Treme: “Dippermouth Blues”
Watching Khandi Alexander on Treme is the closest I’ve ever coming to understanding what it is that the rest of the planet finds so fascinating about Marilyn Monroe. It’s not a comparison that would have come to mind earlier in the series, but as Treme winds down, Alexander’s LaDonna is having more and more scenes in which she comes across as kittenish, her voice seeming to waft in from some distant shore, like a Tennessee Williams heroine signaling that she’s caught in a time warp between the present and the moment in her past where she’s chosen to set up permanent shop. I don’t remember anything like this in Alexander’s previous performances; it must be something she came up with for this role, or something that this role pulled out of her. (She’s allowed some of it to carry over into her role on Scandal, though there, the fragile-seeming, whispery line readings are the protective coloration used by a woman who is keeping her true face hidden, even from the daughter who may be the only person she loves.)
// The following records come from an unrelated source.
/-! ### setBusy -/

@[simp] theorem setBusy_cfg (s : State) : (setBusy s).cfg = s.cfg := rfl
@[simp] theorem setBusy_maxSample (s : State) : (setBusy s).maxSample = s.maxSample := rfl
@[simp] theorem setBusy_minSample (s : State) : (setBusy s).minSample = s.minSample := rfl
@[simp] theorem setBusy_center (s : State) : (setBusy s).center = s.center := rfl
@[simp] theorem setBusy_umid (s : State) : (setBusy s).umid = s.umid := rfl
@[simp] theorem setBusy_lmid (s : State) : (setBusy s).lmid = s.lmid := rfl
@[simp] theorem setBusy_maxRef (s : State) : (setBusy s).maxRef = s.maxRef := rfl
@[simp] theorem setBusy_minRef (s : State) : (setBusy s).minRef = s.minRef := rfl
@[simp] theorem setBusy_trimMaxPrev (s : State) : (setBusy s).trimMaxPrev = s.trimMaxPrev := rfl
@[simp] theorem setBusy_trimMinPrev (s : State) : (setBusy s).trimMinPrev = s.trimMinPrev := rfl
@[simp] theorem setBusy_trimValid (s : State) : (setBusy s).trimValid = s.trimValid := rfl
@[simp] theorem setBusy_lbuf (s : State) : (setBusy s).lbuf = s.lbuf := rfl
@[simp] theorem setBusy_lbufWr (s : State) : (setBusy s).lbufWr = s.lbufWr := rfl
@[simp] theorem setBusy_jitter (s : State) : (setBusy s).jitter = s.jitter := rfl
@[simp] theorem setBusy_lastsample (s : State) : (setBusy s).lastsample = s.lastsample := rfl
@[simp] theorem setBusy_filterEnabled (s : State) : (setBusy s).filterEnabled = s.filterEnabled := rfl
@[simp] theorem setBusy_firX (s : State) : (setBusy s).firX = s.firX := rfl
@[simp] theorem setBusy_symbolCounter (s : State) : (setBusy s).symbolCounter = s.symbolCounter := rfl
@[simp] theorem setBusy_hist (s : State) : (setBusy s).hist = s.hist := rfl
@[simp] theorem setBusy_histWr (s : State) : (setBusy s).histWr = s.histWr := rfl
@[simp] theorem setBusy_syncFill (s : State) : (setBusy s).syncFill = s.syncFill := rfl
@[simp] theorem setBusy_syncSearchCount (s : State) : (setBusy s).syncSearchCount = s.syncSearchCount := rfl
@[simp] theorem setBusy_fsm (s : State) : (setBusy s).fsm = s.fsm := rfl
@[simp] theorem setBusy_activeBurstIndex (s : State) : (setBusy s).activeBurstIndex = s.activeBurstIndex := rfl
@[simp] theorem setBusy_frameCursor (s : State) : (setBusy s).frameCursor = s.frameCursor := rfl
@[simp] theorem setBusy_currentBurstStart (s : State) : (setBusy s).currentBurstStart = s.currentBurstStart := rfl
@[simp] theorem setBusy_hold (s : State) : (setBusy s).hold = s.hold := rfl
@[simp] theorem setBusy_frame (s : State) : (setBusy s).frame = s.frame := rfl
@[simp] theorem setBusy_dibit (s : State) : (setBusy s).dibit = s.dibit := rfl
@[simp] theorem setBusy_ringWr (s : State) : (setBusy s).ringWr = s.ringWr := rfl
@[simp] theorem setBusy_carrierPresent (s : State) : (setBusy s).carrierPresent = s.carrierPresent := rfl
@[simp] theorem setBusy_busy (s : State) : (setBusy s).busy = true := rfl
@[simp] theorem setBusy_rawMode (s : State) : (setBusy s).rawMode = s.rawMode := rfl
@[simp] theorem setBusy_inblock (s : State) : (setBusy s).inblock = s.inblock := rfl
@[simp] theorem setBusy_pending (s : State) : (setBusy s).pending = s.pending := rfl
@[simp] theorem setBusy_execCount (s : State) : (setBusy s).execCount = s.execCount := rfl
@[simp] theorem setBusy_overrunCount (s : State) : (setBusy s).overrunCount = s.overrunCount := rfl
@[simp] theorem setBusy_burstCount (s : State) : (setBusy s).burstCount = s.burstCount := rfl
@[simp] theorem setBusy_events (s : State) : (setBusy s).events = s.events := rfl
@[simp] theorem setBusy_capture (s : State) : (setBusy s).capture = s.capture := rfl
@[simp] theorem setBusy_port (s : State) : (setBusy s).port = s.port := rfl
@[simp] theorem setBusy_schedule (s : State) : (setBusy s).schedule = s.schedule := rfl
@[simp] theorem setBusy_freeDraws (s : State) : (setBusy s).freeDraws = s.freeDraws := rfl
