-- ==== Sys2Proof/Laws/Pipe.lean ====
section
/-! SUPPORT. What one PIPE.RUN can do (45_host_commands.md R266 to R271): an induction principle over its symbol
loop, that the loop stops for lack of samples, and the cases of a run. -/

namespace Sys2Proof.Machine

/-! ### The symbol loop -/

/-- The one way the loop ends with a next state: no symbol is left, or a symbol and then the rest. -/
theorem symLoop_succ (n : Nat) (s t : State) : symLoop (n + 1) s = .next t ↔
    (s.pending.length < slNeed s ∧ t = s) ∨
    (slNeed s ≤ s.pending.length ∧ ∃ u, symStep s = .next u ∧ symLoop n u = .next t) := by
  rw [symLoop]
  split
  · next h =>
    have h' : ¬ s.pending.length < slNeed s := by omega
    cases hu : symStep s with
    | next u => simp [h, h']
    | fault r => exact nomatch r
    | refused r => simp [h']
  · next h =>
    have h' : s.pending.length < slNeed s := by omega
    simp only [Host.Outcome.next.injEq, h', true_and]
    exact ⟨fun e => .inl e.symm, fun e => e.elim Eq.symm fun k => absurd k.1 h⟩

/-- What every symbol period keeps, the loop keeps. -/
theorem symLoop_keeps (P : State → Prop) (hP : ∀ s t, P s → symStep s = .next t → P t) (n : Nat) (s t : State)
    (hs : P s) (h : symLoop n s = .next t) : P t := by
  induction n generalizing s with
  | zero =>
    cases h
    exact hs
  | succ n ih =>
    rcases (symLoop_succ n s t).1 h with ⟨-, rfl⟩ | ⟨-, u, hu, hr⟩
    · exact hs
    · exact ih u (hP s u hs hu) hr

/-- A relation that every symbol period has, and that composes, holds across the loop. -/
theorem symLoop_relates (R : State → State → Prop) (hr : ∀ s, R s s) (ht : ∀ s u t, R s u → R u t → R s t)
    (hR : ∀ s t, symStep s = .next t → R s t) (n : Nat) (s t : State) (h : symLoop n s = .next t) : R s t :=
  symLoop_keeps (R s) (fun u v hu huv => ht s u v hu (hR u v huv)) n s t (hr s) h

/-- "When the loop stops, `length(pending) < Need()`" (45_host_commands.md R268). -/
theorem symLoop_stops (n : Nat) (s t : State) (hn : s.pending.length ≤ n) (h : symLoop n s = .next t) :
    t.pending.length < slNeed t := by
  induction n generalizing s with
  | zero =>
    cases h
    have := slNeed_bounds t
    omega
  | succ n ih =>
    rcases (symLoop_succ n s t).1 h with ⟨hl, rfl⟩ | ⟨hl, u, hu, hr⟩
    · exact hl
    · refine ih u ?_ hr
      have hk := (symStep_keeps s u hu).2.2.2.2.1
      have hb := slNeed_bounds s
      rw [hk, List.length_drop]
      omega

theorem drain_stops (s t : State) (h : drain s = .next t) : t.pending.length < slNeed t :=
  symLoop_stops _ s t (le_refl _) h

/-- The fuel is enough: more fuel changes nothing. -/
theorem symLoop_fuel (n m : Nat) (s : State) (hn : s.pending.length ≤ n) (hm : s.pending.length ≤ m) :
    symLoop n s = symLoop m s := by
  have zero : ∀ k, s.pending.length = 0 → symLoop k s = .next s := by
    intro k h0
    cases k with
    | zero => rfl
    | succ k =>
      have := slNeed_bounds s
      rw [symLoop, if_neg (by omega)]
  induction n generalizing s m with
  | zero => rw [zero 0 (by omega), zero m (by omega)]
  | succ n ih =>
    cases m with
    | zero => rw [zero _ (by omega), zero 0 (by omega)]
    | succ m =>
      rw [symLoop, symLoop]
      split
      · next hl =>
        cases hu : symStep s with
        | next u =>
          have hk := (symStep_keeps s u hu).2.2.2.2.1
          have hb := slNeed_bounds s
          have hlen : u.pending.length ≤ n ∧ u.pending.length ≤ m := by
            rw [hk, List.length_drop]
            omega
          refine ih m u hlen.1 hlen.2 fun k h0 => ?_
          cases k with
          | zero => rfl
          | succ k =>
            have := slNeed_bounds u
            rw [symLoop, if_neg (by omega)]
        | fault r => rfl
        | refused r => rfl
      · rfl

/-- The loop, one turn unrolled. -/
theorem drain_turn (s u : State) (hl : slNeed s ≤ s.pending.length) (hu : symStep s = .next u) :
    drain s = drain u := by
  have hk := (symStep_keeps s u hu).2.2.2.2.1
  have hb := slNeed_bounds s
  unfold drain
  obtain ⟨n, hn⟩ : ∃ n, s.pending.length = n + 1 := ⟨s.pending.length - 1, by omega⟩
  rw [hn, symLoop, if_pos (by omega), hu]
  exact symLoop_fuel _ _ u (by rw [hk, List.length_drop]; omega) (le_refl _)

/-- The loop with too few samples: no symbol. -/
theorem drain_short (s : State) (h : s.pending.length < slNeed s) : drain s = .next s := by
  unfold drain
  cases hn : s.pending.length with
  | zero => rfl
  | succ n => rw [symLoop, if_neg (by omega)]

/-- The loop with fuel for every turn is the symbol periods that `SymbolsRun` describes (45_host_commands.md R266,
R268). -/
theorem symLoop_symbolsRun (n : Nat) (s u : State) (hn : s.pending.length ≤ n) (h : symLoop n s = .next u) :
    SymbolsRun s u := by
  induction n generalizing s with
  | zero =>
    cases h
    have := slNeed_bounds u
    exact ⟨0, rfl, by omega, fun m hm => absurd hm (Nat.not_lt_zero m)⟩
  | succ n ih =>
    rcases (symLoop_succ n s u).1 h with ⟨hl, rfl⟩ | ⟨hl, v, hv, hr⟩
    · exact ⟨0, rfl, hl, fun m hm => absurd hm (Nat.not_lt_zero m)⟩
    · have hk := (symStep_keeps s v hv).2.2.2.2.1
      have hb := slNeed_bounds s
      obtain ⟨k, hu, hlt, hm⟩ := ih v (by rw [hk, List.length_drop]; omega) hr
      refine ⟨k + 1, by rw [symSteps, hv]; exact hu, hlt, fun m hmk => ?_⟩
      cases m with
      | zero => exact ⟨s, rfl, hl⟩
      | succ m =>
        obtain ⟨w, hw, hwn⟩ := hm m (by omega)
        exact ⟨w, by rw [symSteps, hv]; exact hw, hwn⟩

theorem drain_symbolsRun (s u : State) (h : drain s = .next u) : SymbolsRun s u :=
  symLoop_symbolsRun _ s u (le_refl _) h

/-! ### A run -/

/-- What PIPE.RUN answers. -/
theorem pipeRun_next (s t : State) : pipeRun s = .next t ↔
    (s.rawMode = true ∧ t = finishRun (emRaw s)) ∨
    (s.rawMode = false ∧ ∃ u, drain (takeBlock s) = .next u ∧ t = finishRun u) := by
  unfold pipeRun
  cases hr : s.rawMode with
  | true => simp [eq_comm]
  | false =>
    cases hd : drain (takeBlock s) with
    | next u => simp [eq_comm]
    | fault r => exact nomatch r
    | refused r => simp

/-- What the cadence does: it writes `exec_count`, and `events` where it is due. -/
theorem cadence_cases (s : State) :
    (s.cfg.statsInterval ≤ s.execCount.toNat + 1 ∧ cadence s = emStats (setExecCount 0#32 s)) ∨
    (s.execCount.toNat + 1 < s.cfg.statsInterval ∧ cadence s = countExec s) := by
  unfold cadence
  split
  · next h => exact .inl ⟨h, rfl⟩
  · next h => exact .inr ⟨by omega, rfl⟩

/-- The end of an invocation writes `exec_count` with its count of free values, `events`, and the guard with its
block (45_host_commands.md R266). -/
theorem finishRun_frame (s : State) : finishRun s =
    { s with
      execCount := (finishRun s).execCount, events := (finishRun s).events
      freeDraws := (finishRun s).freeDraws, inblock := [], busy := false } := by
  unfold finishRun
  rcases cadence_cases s with ⟨-, e⟩ | ⟨-, e⟩ <;> rw [e] <;> apply State.ext <;> simp

/-- Where the sum fits the register, counting is adding one (45_host_commands.md R271). -/
theorem countExec_fits (s : State) (h : s.execCount.toNat + 1 < 2 ^ 32) :
    countExec s = setExecCount (s.execCount + 1#32) s := by
  have hf : execCountFull s = false := by
    have e : (BitVec.allOnes 32).toNat = 2 ^ 32 - 1 := by decide
    refine decide_eq_false fun k => ?_
    rw [k, e] at h
    omega
  simp only [countExec, setExecCount, hf, Bool.false_eq_true, if_false]

/-- `exec_count` stays below `STATS_INTERVAL` (10_state.md R47), whatever a free value is. -/
theorem cadence_execCount (s : State) (hl : s.cfg.legal = true) :
    (cadence s).execCount.toNat < (cadence s).cfg.statsInterval := by
  simp only [Config.legal, Bool.and_eq_true, decide_eq_true_eq] at hl
  rcases cadence_cases s with ⟨h, e⟩ | ⟨h, e⟩
  · rw [e]
    simp
    omega
  · rw [e, countExec_cfg]
    by_cases hf : s.execCount.toNat + 1 < 2 ^ 32
    · rw [countExec_fits s hf, setExecCount_execCount, BitVec.toNat_add, BitVec.toNat_ofNat]
      omega
    · have := (countExec s).execCount.isLt
      omega

end Sys2Proof.Machine
end

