/-- Settles O28: the first turn from its corrected index, then turns that the head leaves alone. -/
theorem closedFormIsTheLoop : Obligations.ClosedFormIsTheLoop := by
  intro fuel s hfuel hsc _ hl
  have hb := slNeed_bounds s
  have hneed := slNeed_eq s
  have hcases := slStart_cases s
  obtain ⟨fuel, rfl⟩ : ∃ f, fuel = f + 1 := ⟨fuel - 1, by omega⟩
  obtain ⟨m, hm⟩ : ∃ m, slNeed s = m + 1 := ⟨slNeed s - 1, by omega⟩
  obtain ⟨raw, rest, hpend⟩ := List.exists_cons_of_length_pos (l := s.pending) (by omega)
  have hfirst := slSample_st (slStart s) raw ⟨consume 1 (clearJitter s), 0, 0⟩
  have hrest : m ≤ (slSample (slStart s) raw ⟨consume 1 (clearJitter s), 0, 0⟩).st.pending.length := by
    obtain ⟨j, l, f, h⟩ := hfirst
    rw [h]
    simp
    omega
  have hhead : loopHead (slStart s + 1) (slSample (slStart s) raw ⟨consume 1 (clearJitter s), 0, 0⟩).st =
      (slStart s + 1, (slSample (slStart s) raw ⟨consume 1 (clearJitter s), 0, 0⟩).st) := by
    by_cases hstart : slStart s = -1
    · rw [hstart]
      refine loopHead_of_cleared _ ?_ (slSample_retard_jitter raw _ rfl)
      obtain ⟨j, l, f, h⟩ := hstart ▸ hfirst
      rw [h]
      exact hsc
    · exact loopHead_of_pos _ _ (by omega)
  have hloop : slLoop (fuel + 1) 0 ⟨s, 0, 0⟩ = slSamples (s.pending.take (slNeed s)) (slStart s)
      ⟨consume (slNeed s) (clearJitter s), 0, 0⟩ := by
    rw [slLoop_turn fuel 0 (slStart s) s (clearJitter s) raw rest 0 0 (by omega) rfl hpend, hm,
      ← clearJitter_pending s, ← slSamples_of_turn m (slStart s) (clearJitter s) raw rest 0 0 hpend]
    exact slLoop_past_head m fuel _ _ _ _ (by omega) hhead (by omega) (by omega) hrest
  rw [slSymbolLoop, hloop, slSymbol]

end Sys2Proof.Machine
end

section
/-! PROOFS. The symbol value is the mean of the filtered samples at the designated positions (41_symbol_slicer.md
R164, R165, R169, R170). -/

namespace Sys2Proof.Machine

/-! ### The filtered samples -/

theorem filtered_cons (x : Sample) (xs : List Sample) (s : State) :
    filtered (x :: xs) s = (slFilter x s).1 :: filtered xs (slFilter x s).2 := rfl

@[simp] theorem filtered_length (xs : List Sample) (s : State) : (filtered xs s).length = xs.length := by
  induction xs generalizing s with
  | nil => rfl
  | cons x xs ih => rw [filtered_cons, List.length_cons, ih, List.length_cons]

/-- The filter stage reads the coefficients, the gate and the delay line alone. -/
theorem filtered_congr (xs : List Sample) (s t : State) (hc : s.cfg = t.cfg)
    (hf : s.filterEnabled = t.filterEnabled) (hx : s.firX = t.firX) : filtered xs s = filtered xs t := by
  induction xs generalizing s t with
  | nil => rfl
  | cons x xs ih =>
    have hout : (slFilter x s).1 = (slFilter x t).1 := by
      simp only [slFilter, slFir, hc, hf, hx]
      split <;> rfl
    rw [filtered_cons, filtered_cons, hout]
    congr 1
    apply ih <;> simp only [slFilter_state, hc, hf, hx]

theorem filtered_take (n : Nat) (xs : List Sample) (s : State) :
    filtered (xs.take n) s = (filtered xs s).take n := by
  induction n generalizing xs s with
  | zero => rfl
  | succ n ih =>
    cases xs with
    | nil => rfl
    | cons x xs => rw [List.take_succ_cons, filtered_cons, filtered_cons, List.take_succ_cons, ih]

theorem filtered_of_disabled (xs : List Sample) (s : State) (h : s.filterEnabled = false) : filtered xs s = xs := by
  induction xs with
  | nil => rfl
  | cons x xs ih => rw [filtered_cons, slFilter_of_disabled x s h, ih]

/-- After SL.SAMPLE the filter stands where the filter alone leaves it. -/
theorem filtered_slSample (xs : List Sample) (i : Int) (raw : Sample) (a : SliceAcc) :
    filtered xs (slSample i raw a).st = filtered xs (slFilter raw a.st).2 :=
  filtered_congr xs _ _ rfl rfl rfl

/-! ### What the samples accumulate -/

theorem designated_congr (i : Int) (s t : State) (h : s.cfg = t.cfg) : designated i s = designated i t := by
  rw [designated, designated, h]

theorem slSample_cfg (i : Int) (raw : Sample) (a : SliceAcc) : (slSample i raw a).st.cfg = a.st.cfg := by
  obtain ⟨j, l, f, h⟩ := slSample_st i raw a
  rw [h, withSlice_cfg]

theorem slSample_sum (i : Int) (raw : Sample) (a : SliceAcc) : (slSample i raw a).sum =
    a.sum + if designated i a.st then (slFilter raw a.st).1.toInt else 0 := by
  simp only [slSample]
  split_ifs <;> ring

theorem slSample_count (i : Int) (raw : Sample) (a : SliceAcc) : ((slSample i raw a).count : Int) =
    a.count + if designated i a.st then 1 else 0 := by
  simp only [slSample]
  split_ifs <;> push_cast <;> ring

/-- Position `k` after the next sample is position `k + 1` from here on. -/
theorem designated_after (i : Int) (x : Sample) (a : SliceAcc) (k : Nat) :
    designated (i + 1 + k) (slSample i x a).st = designated (i + (k + 1 : Nat)) a.st := by
  rw [designated_congr _ _ _ (slSample_cfg i x a)]
  congr 1
  push_cast
  ring

/-- The sum gathers the filtered samples at the designated positions. -/
theorem slSamples_sum (xs : List Sample) (i : Int) (a : SliceAcc) :
    (slSamples xs i a).sum = a.sum + ∑ k ∈ Finset.range xs.length,
      if designated (i + k) a.st then ((filtered xs a.st).getD k 0#16).toInt else 0 := by
  induction xs generalizing i a with
  | nil => simp [slSamples]
  | cons x xs ih =>
    rw [slSamples, ih, List.length_cons, Finset.sum_range_succ', filtered_slSample, slSample_sum]
    simp only [designated_after, filtered_cons, List.getD_cons_succ, List.getD_cons_zero, Nat.cast_zero, add_zero]
    ring

/-- The count counts them. -/
theorem slSamples_count (xs : List Sample) (i : Int) (a : SliceAcc) :
    ((slSamples xs i a).count : Int) = a.count + ∑ k ∈ Finset.range xs.length,
      if designated (i + k) a.st then 1 else 0 := by
  induction xs generalizing i a with
  | nil => simp [slSamples]
  | cons x xs ih =>
    rw [slSamples, ih, List.length_cons, Finset.sum_range_succ', slSample_count]
    simp only [designated_after, Nat.cast_zero, add_zero]
    ring

/-- The previous-sample register holds the last filtered sample (41_symbol_slicer.md R170). -/
theorem slSamples_lastsample (xs : List Sample) (i : Int) (a : SliceAcc) :
    (slSamples xs i a).st.lastsample = (filtered xs a.st).getLastD a.st.lastsample := by
  induction xs generalizing i a with
  | nil => rfl
  | cons x xs ih =>
    rw [slSamples, ih, filtered_slSample, filtered_cons, List.getLastD_cons]
    rfl

/-! ### Two designated positions, or one -/

theorem sum_at_two (n p q : Nat) (g : Nat → Int) (d : Nat → Bool) (hd : ∀ k, d k = true ↔ k = p ∨ k = q)
    (hpq : p ≠ q) (hp : p < n) (hq : q < n) : ∑ k ∈ Finset.range n, (if d k then g k else 0) = g p + g q := by
  have hsplit : ∀ k, (if d k then g k else 0) = (if k = p then g k else 0) + if k = q then g k else 0 := fun k => by
    rw [if_congr (hd k) rfl rfl]
    by_cases h : k = p
    · simp [h, hpq]
    · simp [h]
  simp only [hsplit, Finset.sum_add_distrib, Finset.sum_ite_eq', Finset.mem_range, hp, hq, if_true]

theorem sum_at_one (n p : Nat) (g : Nat → Int) (d : Nat → Bool) (hd : ∀ k, d k = true ↔ k = p) (hp : p < n) :
    ∑ k ∈ Finset.range n, (if d k then g k else 0) = g p := by
  simp only [hd, Finset.sum_ite_eq', Finset.mem_range, hp, if_true]

/-! ### The symbol -/

/-- The filtered samples of a symbol, against those of everything pending. -/
theorem filtered_symbol (s : State) :
    filtered (s.pending.take (slNeed s)) (consume (slNeed s) (clearJitter s)) =
      (filtered s.pending s).take (slNeed s) := by
  rw [← filtered_take]
  exact filtered_congr _ _ _ rfl rfl rfl

theorem getD_take (l : List Sample) (n k : Nat) (h : k < n) : (l.take n).getD k 0#16 = l.getD k 0#16 := by
  rw [List.getD_eq_getElem?_getD, List.getD_eq_getElem?_getD, List.getElem?_take_of_lt h]

/-- The sum of a symbol, each of its samples at its index. -/
theorem slSymbol_sum (s : State) (hl : slNeed s ≤ s.pending.length) : (sliceAt s (slNeed s)).sum =
    ∑ k ∈ Finset.range (slNeed s),
      if designated (slStart s + k) s then ((filtered s.pending s).getD k 0#16).toInt else 0 := by
  rw [sliceAt, slSamples_sum, List.length_take_of_le hl, filtered_symbol, zero_add]
  refine Finset.sum_congr rfl fun k hk => ?_
  rw [getD_take _ _ _ (Finset.mem_range.1 hk)]
  rfl

theorem slSymbol_count (s : State) (hl : slNeed s ≤ s.pending.length) : ((sliceAt s (slNeed s)).count : Int) =
    ∑ k ∈ Finset.range (slNeed s), if designated (slStart s + k) s then 1 else 0 := by
  rw [sliceAt, slSamples_count, List.length_take_of_le hl, Nat.cast_zero, zero_add]
  rfl

theorem slSymbol_lastsample (s : State) (hl : slNeed s ≤ s.pending.length) :
    (slSymbol s).2.lastsample = (filtered s.pending s).getD (slNeed s - 1) 0#16 := by
  have hb := slNeed_bounds s
  have hne : (filtered s.pending s).take (slNeed s) ≠ [] := by
    rw [← List.length_pos_iff, List.length_take, filtered_length]
    omega
  rw [slSymbol_eq_sliceAt]
  show (sliceAt s (slNeed s)).st.lastsample = _
  rw [sliceAt, slSamples_lastsample, filtered_symbol, List.getLastD_eq_getLast?, List.getLast?_eq_getElem?,
    List.length_take_of_le (by simpa using hl), List.getElem?_take_of_lt (by omega), List.getD_eq_getElem?_getD]
  rw [List.getElem?_eq_getElem (by simp; omega)]
  rfl

theorem slSymbol_value (s : State) :
    (slSymbol s).1 = Int.tdiv (sliceAt s (slNeed s)).sum (max ((sliceAt s (slNeed s)).count : Int) 1) := by
  rw [slSymbol_eq_sliceAt, slFinish, tdiv_eq_int_tdiv]

/-- Settles O30: both designated positions lie inside the symbol, but for an advance with `SC = 1`, which skips the
first. -/
theorem symbolIsTheMean : Obligations.SymbolIsTheMean := by
  intro s hsc1 hsc8 hl
  have hneed := slNeed_eq s
  have hcases := slStart_cases s
  refine ⟨fun hlt => ?_, fun hle => ?_, slSymbol_lastsample s hl, filtered_of_disabled s.pending s⟩
  · have hd : ∀ k : Nat, designated (slStart s + k) s = true ↔
        k = ((s.cfg.sc : Int) - 1 - slStart s).toNat ∨ k = ((s.cfg.sc : Int) + 1 - slStart s).toNat := fun k => by
      rw [designated_iff]
      omega
    have hpos := sum_at_two (slNeed s) _ _ (fun k => ((filtered s.pending s).getD k 0#16).toInt)
      (fun k => designated (slStart s + k) s) hd (by omega) (by omega) (by omega)
    have hcount := sum_at_two (slNeed s) _ _ (fun _ => 1) (fun k => designated (slStart s + k) s) hd (by omega)
      (by omega) (by omega)
    rw [slSymbol_value, slSymbol_sum s hl, slSymbol_count s hl, hpos, hcount]
    rfl
  · have hd : ∀ k : Nat, designated (slStart s + k) s = true ↔ k = 1 := fun k => by
      rw [designated_iff]
      omega
    have hpos := sum_at_one (slNeed s) 1 (fun k => ((filtered s.pending s).getD k 0#16).toInt)
      (fun k => designated (slStart s + k) s) hd (by omega)
    have hcount := sum_at_one (slNeed s) 1 (fun _ => 1) (fun k => designated (slStart s + k) s) hd (by omega)
    rw [slSymbol_value, slSymbol_sum s hl, slSymbol_count s hl, hpos, hcount]
    exact Int.tdiv_one _

end Sys2Proof.Machine
end

section
/-! PROOFS. The statements about the level tracker (40_level_tracker.md). -/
The LaDonna we’re used to seeing—the beautiful woman who’s mostly hard edges—still shows, most conspicuously in a scene with her mother, who asks her point-blank whether she’s planning to divorce her husband, and who doesn’t see LaDonna’s honest answer that she truly doesn’t know as reason enough not to ask if she’s liable to marry the new man in her life, Big Chief Albert. All LaDonna can say to that one is that “He’s very ill.” When she and Larry have a scene together—she casually drops by the house, hoping to talk, but the kids aren’t there, and Larry has “company”—it’s evident that going with the flow for a while might be a way for a woman who’s been primed for a fight her whole life to give herself some peace.
And when she’s with Albert, who just wants the gift of one more Mardi Gras, you can see that she might feel she has to make adjustments for them to be together, for as long as they can. Both of them have always been constitutionally incapable of giving an inch, and he’s hardly in a position now to be learning new tricks. She finds him at his table at home, preparing his Carnival finery and asks, “Need any help?” “I do not,” he snaps, and then, just as she’s wondering if this is worth it, he rolls out the red carpet: “But if you got nothing better to do…” Both characters are case studies in learning to find the right balance between having enough pride to stay alive and not being so proud that it kills you.
For Annie, pride continues to be what may keep her an artist, and what may kill her chances of ever reaching a larger audience. Having tempted her to sell out by recording her with “outside” musicians, Marvin the Manager now insults her by sending one of his younger minions to talk with her in his stead. I understand why the camera keeps following Annie around—she has a terrific instinct for which clubs seem to be serving up the wildest live performances—but her storyline is stalling out along with her career, and I’ve reached the point where I miss her ex-boyfriend, who used to be a drag on the action but who got more interesting once he curbed his drug habit and discovered both the limits of his musical talent and honest labor. The rehabilitation of his character—his becoming a likely springboard for interesting drama, I mean, not his moral improvement—is one of the show’s most remarkable triumphs, though the show has barely seemed to notice it.
Antoine is involved in a subplot that has much more fun with the whole “authenticity” angle. He’s hired by a movie company to teach an actor who’s playing a fictionalized version of Kid Ory to fake playing the trombone. The actor turns out to be an eager, lily-white dude who explains that it's okay for him to be playing Ory, since Ory was a Creole. He is apparently under the impression that the term “Creole” signifies a Coleman Silk type who is technically black but passes easily for white, and he is mightily disheartened when Antoine tells him, yeah, Ory was Creole, and so am I. For his part, Antoine is disheartened to learn that he has only a few hours to teach this sweetheart how to convincingly mime working his instrument to a difficult number. He works his ass off on the assignment, only to hear someone say, after the scene has been shot, “Don’t worry, we’ll fix it in post.” Treme is about what it means to care about earning your chops and getting it right in a “fix it in post” world.
Stray observations:
- Davis’ booth at WWOZ, with the room dark and lights strung across the walls for the holidays while King Curtis plays “What Are You Doing New Year’s Eve?”, is a pretty fair stab at representing Heaven on Earth, on a budget.
- Annie runs into a masked Eliabeth Ashley at a Twelfth Night party and says hello. Liz wonders how Annie recognized her. Annie takes the Understatement Of The Week Award for her explanation: “Maybe it was the voice?”
- After considerable signaling that it was inevitable, Janette and Davis finally land back in bed together. (“Treme’-vu!” she whistles, upon waking up.) Davis, who couldn’t go with the flow if he were caught in a whirlpool, asks her if there’s something going on between them. “Do we have to figure it out today?” If someone could figure out a way to put that scene on a T-shirt and sell it in the French Quarter, they’d be able to retire before they were 50.